TASK PROMPT
Your answer must be every line of the data that holds the string "cMin".

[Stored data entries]

-- ==== Sys2Proof/Machine/PlannerOps.lean ====
section
/-!
DEFINITION. The jobs of the collision checker, the switch logic, its resets and its registers (R284 to R286, R297 to R312,
11_planner.md).
-/

namespace Sys2Proof.Machine

/-! ### Jobs and their checks (R284, R285) -/

def joCheck : Nat := 1
def joModel : Nat := 2
def joSdf : Nat := 3
def joBev : Nat := 4
def joCommit : Nat := 5
def joCancel : Nat := 6
def joFallback : Nat := 7

/-- A CHECK descriptor. -/
structure ChkDesc where
  flags : Nat
  count : Nat
  samples : Nat
  cand : Nat
  stride : Nat
  dt : Nat
  t0 : Nat
  cost : Nat
  result : Nat
  verdict : Nat
  deadline : Nat
  deriving DecidableEq, Repr

def chkDesc (d : List Byte) : ChkDesc :=
  ⟨field d 1 1, field d 2 2, field d 4 1, field d 8 6, field d 16 4, field d 20 4, field d 24 8, field d 32 6, field d 40 6, field d 48 6,
    field d 56 4⟩

def ChkDesc.env (x : Sys2Proof.Machine.ChkDesc) : Nat := x.flags % 4
def ChkDesc.commit (x : Sys2Proof.Machine.ChkDesc) : Bool := bit x.flags 2
def ChkDesc.stage (x : Sys2Proof.Machine.ChkDesc) : Bool := bit x.flags 3

/-- The extents a CHECK reads, and those it writes. -/
def ChkDesc.reads (x : Sys2Proof.Machine.ChkDesc) (joints : Nat) : List (Nat × Nat) :=
  ext x.cand ((x.count - 1) * x.stride + x.samples * joints * 4) ++ (if x.cost = 0 then [] else ext x.cost (8 * x.count))
def ChkDesc.writes (x : Sys2Proof.Machine.ChkDesc) : List (Nat × Nat) :=
  (if x.result = 0 then [] else ext x.result 64) ++ (if x.verdict = 0 then [] else ext x.verdict (16 * x.count))

def aligned (a n : Nat) : Bool := decide (a % n = 0)

/-- The fields of a CHECK lie within their ranges, its reserved fields are zero and its addresses aligned. -/
def ChkDesc.ok (x : Sys2Proof.Machine.ChkDesc) (d : List Byte) (joints : Nat) : Bool :=
  decide (x.flags < 16) && (x.stage || !x.commit) && decide (x.env ≠ 0) && decide (1 ≤ x.count ∧ x.count ≤ 256) &&
    decide (2 ≤ x.samples ∧ x.samples ≤ 32) && allZero (slice d 5 3 ++ slice d 14 2 ++ slice d 38 2 ++ slice d 46 2 ++ slice d 54 2 ++ slice d 60 4) &&
    decide (x.stride % 64 = 0) && decide (x.samples * joints * 4 ≤ x.stride) && decide (10000 ≤ x.dt ∧ x.dt ≤ 1000000000) &&
    aligned x.cand 16 && aligned x.cost 16 && aligned x.result 64 && aligned x.verdict 16

/-- Checks 2 to 5 on the extents a unit's job reads and writes. -/
def State.jobPlaced (s : State) (u : Nat) (rs ws : List (Nat × Nat)) : Nat :=
  let m := s.masterOf u
  let ex := rs ++ ws
  if ex.any (fun e => !State.extInStores e && !(decide (e.2 ≤ 0x400000000000) && decide (e.2 ≤ s.dramEnd))) then St.badArgument
  else if ex.any s.extAbsent then St.absent
  else if !ex.all s.extBacked then St.badArgument
  else if !(rs.all (fun e => s.extOpen m e false) && ws.all (fun e => s.extOpen m e true)) then St.notPermitted
  else St.ok

def State.ccPlaced (s : State) (rs ws : List (Nat × Nat)) : Nat := s.jobPlaced ccUnit rs ws

/-- The pool bricks an index uses: the highest entry that names one, plus one. -/
def bricksUsed (ix : List Nat) : Nat := ix.foldl (fun n e => if e < 4096 then max n (e + 1) else n) 0

def sdfIndex (d : List Byte) : Nat × Nat := (field d 8 6, field d 2 2 * field d 4 2 * field d 6 1 * 2)

/-- The fields of LOAD_SDF. -/
def sdfOk (d : List Byte) : Bool :=
  let inR (v lo hi : Nat) : Bool := decide (lo ≤ v) && decide (v ≤ hi)
  inR (field d 2 2) 1 64 && inR (field d 4 2) 1 64 && inR (field d 6 1) 1 8 && inR (field d 24 2) 1 1000 && inR (field d 26 2) 1 1000 &&
    allZero (slice d 1 1 ++ slice d 7 1 ++ slice d 14 2 ++ slice d 22 2 ++ slice d 48 16) && aligned (field d 8 6) 16 && aligned (field d 16 6) 16

/-- The fields of LOAD_BEV. -/
def bevOk (d : List Byte) : Bool :=
  let inR (v lo hi : Nat) : Bool := decide (lo ≤ v) && decide (v ≤ hi)
  inR (field d 2 2) 8 1024 && inR (field d 4 2) 8 1024 && inR (field d 24 2) 1 1000 && aligned (field d 16 4) 16 &&
    decide (2 * field d 2 2 ≤ field d 16 4) && aligned (field d 8 6) 16 &&
    allZero (slice d 1 1 ++ slice d 6 2 ++ slice d 14 2 ++ slice d 20 4 ++ slice d 52 4)

/-- The checks of R285 on a job's 64 bytes; OK where it may be queued. The counts of a model and the entries of a brick index that
set an extent are those in memory on arrival. -/
def State.ccCheckJob (s : State) (d : List Byte) : Nat :=
  let op := field d 0 1
  if !s.on F.CC_CTRL_ENABLE || (decide (op = joCheck) && s.cc.model.isNone) then St.refused
  else if op = joCheck then
    let x := chkDesc d
    let j := (s.cc.model.map (·.joints.length)).getD 0
    if !x.ok d j then St.badArgument else s.ccPlaced (x.reads j) x.writes
  else if op = joModel then
    let a := field d 8 6
    if !(allZero (slice d 14 2) && aligned a 16) then St.badArgument
    else
      let c := s.ccPlaced (ext a 64) []
      if c ≠ St.ok then c
      else
        let h := s.bytes a 64
        if modelCounts h then s.ccPlaced (ext a (modelSize h)) [] else St.ok
  else if op = joSdf then
    if !sdfOk d then St.badArgument
    else
      let (a, n) := sdfIndex d
      let c := s.ccPlaced (ext a n) []
      if c ≠ St.ok then c
      else s.ccPlaced (ext (field d 16 6) (512 * bricksUsed ((List.range (n / 2)).map (fun i => s.ld (a + 2 * i) 2)))) []
  else if op = joBev then
    if !bevOk d then St.badArgument else s.ccPlaced (ext (field d 8 6) ((field d 4 2 - 1) * field d 16 4 + 2 * field d 2 2)) []
  else St.ok

/-- A SEND at a unit of the MOTION block that takes jobs (R284, R314): its state, its partition, posted, the form of the job, a full
queue, and the checks of R285. -/
def State.jobArrive (s : State) (u : Nat) (m : Msg) (opOk full : Bool) (check : Nat) (queued : State) : State :=
  let st := s.ustate u
  let ack (st : Nat) : State := s.send (replyTo s m 0x10 st [])
  if st ≠ US.ready ∧ st ≠ US.busy then s.answer m (answerOf st)
  else if s.msgFenced m || (decide (m.srcModule = s.moduleNo) && decide (s.ownerOf m.src < 8) && decide (s.ownerOf m.src ≠ s.ownerOf u)) then
    s.answer m St.notPermitted
  else if m.kind ≠ 0 then s.answer m St.badArgument
  else if m.payload.length ≠ 64 ∨ opOk = false then ack St.badArgument
  else if full then s.answer m St.noSpace
  else if check = St.ok then queued
  else ack check

/-- A SEND at the checker (R284, R285). -/
def State.ccArrive (s : State) (m : Msg) : State :=
  let op := field m.payload 0 1
  s.jobArrive ccUnit m (decide (1 ≤ op) && decide (op ≤ 7)) (decide (8 ≤ s.cc.queue.length + s.cc.run.isSome.toNat))
    (s.ccCheckJob m.payload) (s.setCc { s.cc with queue := s.cc.queue ++ [m] })

/-! ### The job that executes next (R284) -/

/-- The next job, where it is of a kind and none is in execution; it leaves the queue. -/
def State.ccTake (s : State) (op : Nat) : Option (Msg × State) :=
  if s.serving ccUnit ∧ s.cc.run = none then
    match nextJob s.cc.queue with
    | some m => if field m.payload 0 1 = op then some (m, s.setCc { s.cc with queue := s.cc.queue.erase m }) else none
    | none => none
  else none

/-- A job's ACK (R286). -/
def State.ccAck (s : State) (m : Msg) (status : Nat) : State := s.send (replyTo s m 0x10 status [])

/-- A read of the checker: a poisoned one gives INTEGRITY (R286). -/
def State.ccGet (s : State) (a len : Nat) : Nat × List Byte × State :=
  let (st, d, p, s) := s.busGet (s.masterOf ccUnit) a len
  (if st = St.ok ∧ p = true then St.integrity else st, d, s)

/-! ### Loads (R287, R289, R290) -/

/-- LOAD_MODEL: counts, the image with its CRC, the other checks, and last whether the active trajectory allows it. -/
def State.loadModel (s : State) (d : List Byte) : Nat × State :=
  let a := field d 8 6
  let (st, h, s) := s.ccGet a 64
  if st ≠ St.ok then (st, s)
  else if !modelCounts h then (St.badArgument, s)
  else
    let (st, b, s) := s.ccGet (a + 64) (modelSize h - 64)
    let img := h ++ b
    if st ≠ St.ok then (st, s)
    else if crc32c b ≠ field h 8 4 then (St.integrity, s)
    else if !modelOk img then (St.badArgument, s)
    else
      let m := modelOf img
      if s.cc.active.any (fun t => t.joints ≠ m.joints.length) then (St.refused, s)
      else (St.ok, (s.setCc { s.cc with model := some m }).wr F.CC_ENV_MODEL_TAG m.tag)

/-- LOAD_SDF. -/
def State.loadSdf (s : State) (d : List Byte) : Nat × State :=
  let (a, n) := sdfIndex d
  let (st, b, s) := s.ccGet a n
  if st ≠ St.ok then (st, s)
  else
    let ix := (List.range (n / 2)).map (fun i => field b (2 * i) 2)
    if ix.any (fun e => decide (4096 ≤ e) && decide (e < 0xFFFE)) then (St.badArgument, s)
    else
      let k := bricksUsed ix
      let (st, p, s) := s.ccGet (field d 16 6) (512 * k)
      if st ≠ St.ok then (st, s)
      else
        let f : CcSdf := ⟨field d 2 2, field d 4 2, field d 6 1, field d 24 2, field d 26 2, v3At d 28, ix, p, field d 40 8⟩
        (St.ok, ((s.setCc { s.cc with sdf := some f }).wr F.CC_ENV_SDF_BRICKS k).wr F.CC_SDF_TV_TV f.tv)

/-- LOAD_BEV. -/
def State.loadBev (s : State) (d : List Byte) : Nat × State :=
  let w := field d 2 2
  let h := field d 4 2
  let (st, rows, s) := (List.range h).foldl (fun (q : Nat × List (List Byte) × State) y =>
    if q.1 ≠ St.ok then q
    else
      let (st, r, s) := q.2.2.ccGet (field d 8 6 + y * field d 16 4) (2 * w)
      (st, q.2.1 ++ [r], s)) (St.ok, [], s)
  if st ≠ St.ok then (st, s)
  else
    let f : CcBev := ⟨w, h, field d 24 2, v3At d 28, field d 40 4, field d 44 4, sgn 16 (field d 48 2), sgn 16 (field d 50 2),
      bevField w h (field d 24 2) (field d 26 2) rows, field d 56 8⟩
    (St.ok, ((s.setCc { s.cc with bev := some f }).wr F.CC_ENV_BEV_W w).wr F.CC_BEV_TV_TV f.tv)

/-- A job that executes at once, from its bytes to its ACK. -/
def State.ccJob (s : State) (op : Nat) (act : State → List Byte → Nat × State) : State :=
  match s.ccTake op with
  | some (m, s) =>
    let (st, s) := act s m.payload
    s.ccAck m st
  | none => s

/-! ### Staging and switching (R300 to R302) -/

/-- The staged trajectory becomes PENDING: T_SWITCH is T0 or the instant of the commit. -/
def State.pend (s : State) (t : Traj) : Traj :=
  { t with state := trPending, flags := setBit t.flags 0 false, tSwitch := max t.t0 (s.ts64 t.tb) }

/-- COMMIT (R301). -/
def State.ccCommit (s : State) (d : List Byte) : Nat × State :=
  match s.cc.staged with
  | some t => if t.id = field d 4 4 ∧ t.state = trTentative then (St.ok, s.setCc { s.cc with staged := some (s.pend t) }) else (St.refused, s)
  | none => (St.refused, s)

/-- CANCEL (R301). -/
def State.ccCancel (s : State) (d : List Byte) : Nat × State :=
  match s.cc.staged with
  | some t => if t.id = field d 4 4 ∧ t.state = trTentative then (St.ok, s.setCc { s.cc with staged := none }) else (St.refused, s)
  | none => (St.refused, s)

/-- A trajectory becomes active: SWITCH_COUNT, and the notification. -/
def State.ccSwitchIn (s : State) (t : Traj) (staged : Option Traj) : State :=
  let s := (s.setCc { s.cc with active := some { t with state := trActive }, staged := staged }).bumpW F.CC_TRAJ_STATE_SWITCH_COUNT
  if s.on F.CC_CFG_NOTIFY_EN then
    s.post ccUnit (s.rd F.CC_CFG_NOTIFY_UNIT) 3 4 0 (toBytes 4 t.id ++ toBytes 4 0 ++ toBytes 8 t.tSwitch)
  else s

/-- The PENDING trajectory's T_SWITCH has come. -/
def State.trajSwitch (s : State) : State :=
  match s.cc.staged with
  | some t => if t.state = trPending then s.ccSwitchIn t none else s
  | none => s

/-- The expiry test on an active trajectory of kind CHOSEN. -/
def State.trajExpiry (s : State) : State :=
  match s.cc.active with
  | some t => if t.fallback then s else s.fbRequest fbExpired
  | none => s

/-! ### CHECK (R294 to R299) -/

/-- The result record. TAG, COST, C_MIN and ALPHA are not stated where nothing is chosen, and are then taken from the free value `f`
(log entry 31). -/
def CcRun.result (r : Sys2Proof.Machine.CcRun) (reason flags id ended f : Nat) : List Byte :=
  let b := if reason = 0 then bestOf r.verdicts else none
  let n (k : Nat) : Nat := (r.verdicts.filter (fun v => v.reason = k)).length
  let ch := b.getD (0xFFFFFFFF, { notEvaluated with tag := bits f 0 32, cost := bits f 32 32, cMin := bits f 64 32, alpha := bits f 96 32 })
  toBytes 1 (if reason = 0 then 0 else 1) ++ toBytes 1 reason ++ toBytes 1 flags ++ toBytes 1 0 ++ toBytes 4 ch.1 ++ toBytes 4 ch.2.tag ++
    toBytes 4 ch.2.cost ++ toBytes 4 ch.2.cMin ++ toBytes 4 ch.2.alpha ++ toBytes 4 id ++ toBytes 2 r.verdicts.length ++ toBytes 2 (n 0) ++
    toBytes 2 (n 1) ++ toBytes 2 (n 2) ++ toBytes 2 (n 3) ++ toBytes 2 (n 4) ++ toBytes 2 (n 5) ++ toBytes 6 0 ++ toBytes 8 r.tStart ++ toBytes 8 ended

SOLUTION TO THE PROBLEM
  let ch := b.getD (0xFFFFFFFF, { notEvaluated with tag := bits f 0 32, cost := bits f 32 32, cMin := bits f 64 32, alpha := bits f 96 32 })
    toBytes 4 ch.2.cost ++ toBytes 4 ch.2.cMin ++ toBytes 4 ch.2.alpha ++ toBytes 4 id ++ toBytes 2 r.verdicts.length ++ toBytes 2 (n 0) ++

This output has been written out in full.